On parle de sous-marins, mais c’est dans le secteur automobile que la vraie partie se joue. Avant la fin juin, Ottawa doit choisir entre deux soumissionnaires pour remplacer sa flotte vieillissante de classe Victoria : l’allemande TKMS, avec son Type 212CD, et la sud-coréenne Hanwha Ocean, avec son KSS-III Batch II. Deux sous-marins diesel-électriques à batteries lithium-ion. Deux pays manufacturiers de premier plan. Et un gouvernement canadien qui a décidé de transformer le plus gros contrat militaire de l’histoire du pays en levier de politique industrielle. Pour nous, qui suivons l’électrification des transports, c’est là que ça devient intéressant.
-
Ottawa transforme le plus gros contrat militaire de l’histoire canadienne en levier pour forcer l’implantation d’une usine VÉ au pays
-
Deux visions s’affrontent : la Corée parie sur l’hydrogène, l’Allemagne a déjà investi 7 milliards $ en cellules de batteries à St.
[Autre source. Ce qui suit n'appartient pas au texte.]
/-- R28: the segments of n LBAs from x on cover exactly those LBAs in ascending order, each resolves to its one range and
carries that range's bindings, and neighbours belong to different ranges. -/
def Obligations.SegmentsCoverMaximalRuns : Prop :=
  ∀ (t : RangeTable) (n x : Nat), n ≠ 0 →
    let segs := segmentsOf t n x
    (segs.head?.map Segment.first = some x) ∧ (segs.getLast?.map Segment.last = some (x + n - 1)) ∧
    (∀ g ∈ segs, g.first ≤ g.last ∧ (∀ y, g.first ≤ y → y ≤ g.last → resolve t y = g.range) ∧
      g.current = (t.entry g.range).current ∧ g.previous = (t.entry g.range).previous) ∧
    ∀ (i : Nat) (a b : Segment), segs[i]? = some a → segs[i + 1]? = some b →
      b.first = a.last + 1 ∧ a.range ≠ b.range

/-- R27: the lowest LBA of a range at or above x, or none. A bounded PRESENT range has its first to its last LBA; range 0
has every LBA below the capacity that no PRESENT bounded range contains; an ABSENT range has none. -/
def Obligations.LowestLbaOfRange : Prop :=
  ∀ (t : RangeTable) (r : RangeId),
    let belongs (y : Nat) : Prop :=
      if r = 0 then y < t.capacity ∧ ∀ q : RangeId, q ≠ 0 → (t.entry q).present = true →
        ¬ ((t.entry q).first ≤ y ∧ y ≤ (t.entry q).last)
      else (t.entry r).present = true ∧ (t.entry r).first ≤ y ∧ y ≤ (t.entry r).last
    (r ≠ 0 → (t.entry r).first ≤ (t.entry r).last) →
    ∀ x, (∀ y, lowestAt t r x = some y ↔ (x ≤ y ∧ belongs y ∧ ∀ z, x ≤ z → belongs z → y ≤ z)) ∧
      (lowestAt t r x = none ↔ ∀ z, x ≤ z → ¬ belongs z)

/-! ## Claims, RECIPHER and SCREEN -/

/-- R127, R128: CLAIM appends a CLAIMED claim with an empty overtaken set at the young end of the range's list; RELEASE
removes the youngest claim. Each completes OK with the range's next claim start as it stands afterwards. R126: that start
is the range's lowest LBA at or above the mark where the list is empty, else the lowest above the youngest claim. R125: CLAIM
and RELEASE keep each claim of the list at the start its elders give, so a RELEASE reports the removed claim's first LBA.
Otherwise each is refused with the status of the first check that applies, BAD_FIELD first (R124), and changes nothing. -/
def Obligations.ClaimAndRelease : Prop :=
  ∀ (s : State) (r : Record) (x : RangeId),
    ((∀ c ∈ s.sweep.claims.get x, 1 ≤ c.count) →
      nextClaimStart s x = startAfter s x (s.sweep.claims.get x)) ∧
    (Taken s .m r .claim → ClaimFieldsBad r → AnsweredOnly .claim s .m r .badField .empty) ∧
    (∀ st, Taken s .m r .claim → ¬ ClaimFieldsBad r → rangeOf r = some x → Refuses (claimTable s r x) st →
      AnsweredOnly .claim s .m r st (claimBody s x)) ∧
    (Taken s .m r .release → rangeOf r = none ∨ reservedZero r [4] = false →
      AnsweredOnly .release s .m r .badField .empty) ∧
    (∀ st, Taken s .m r .release → rangeOf r = some x → reservedZero r [4] = true → Refuses (releaseTable s x) st →
      AnsweredOnly .release s .m r st (claimBody s x)) ∧
    (∀ mark, ClaimReady s r x mark →
      ∃ t, exec .claim s = .next t ∧ SameMemory s t ∧
        (ClaimsInOrder s x (s.sweep.claims.get x) → ClaimsInOrder t x (t.sweep.claims.get x)) ∧
        t = completed (s.setSweep { s.sweep with
            claims := put s.sweep.claims x (s.sweep.claims.get x ++
              [{ range := x, first := claimFirst r, count := claimCount r, state := .claimed,
                 overtaken := [], cancelled := false, frozen := false, job := none }]) }) .m
          (answerOf r .ok (.claim x (lowestAt s.table x (claimFirst r + claimCount r))))) ∧
    ∀ cs c, ReleaseReady s r x cs c →
      let released := s.setSweep { s.sweep with claims := put s.sweep.claims x cs }
      ∃ t, exec .release s = .next t ∧ SameMemory s t ∧
        t = completed released .m (answerOf r .ok (.claim x (nextClaimStart released x))) ∧
        (ClaimsInOrder s x (cs ++ [c]) → ClaimsInOrder t x cs ∧ nextClaimStart released x = some c.first)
Thomas
-
Ni l’offre allemande ni l’offre coréenne ne contient d’engagement ferme sur une usine d’assemblage — ce n’est encore qu’une promesse

Quand un contrat de défense devient un contrat automobile
Le mécanisme s’appelle les retombées industrielles et technologiques (RIT) — ce que le reste du monde appelle des offsets. La règle de base : tout fournisseur étranger qui décroche un contrat de défense doit réaliser au Canada des activités économiques équivalentes à 100 % de la valeur du contrat. Quand on parle d’une enveloppe estimée entre 60 et 120 milliards de dollars sur le cycle de vie complet de la flotte, ça représente un pouvoir de négociation considérable.
Ottawa a décidé de s’en servir sans subtilité. La ministre de l’Industrie Mélanie Joly a posé la condition noir sur blanc : le pays qui gagnera le contrat de sous-marins devra faciliter l’implantation d’une usine d’assemblage automobile au Canada.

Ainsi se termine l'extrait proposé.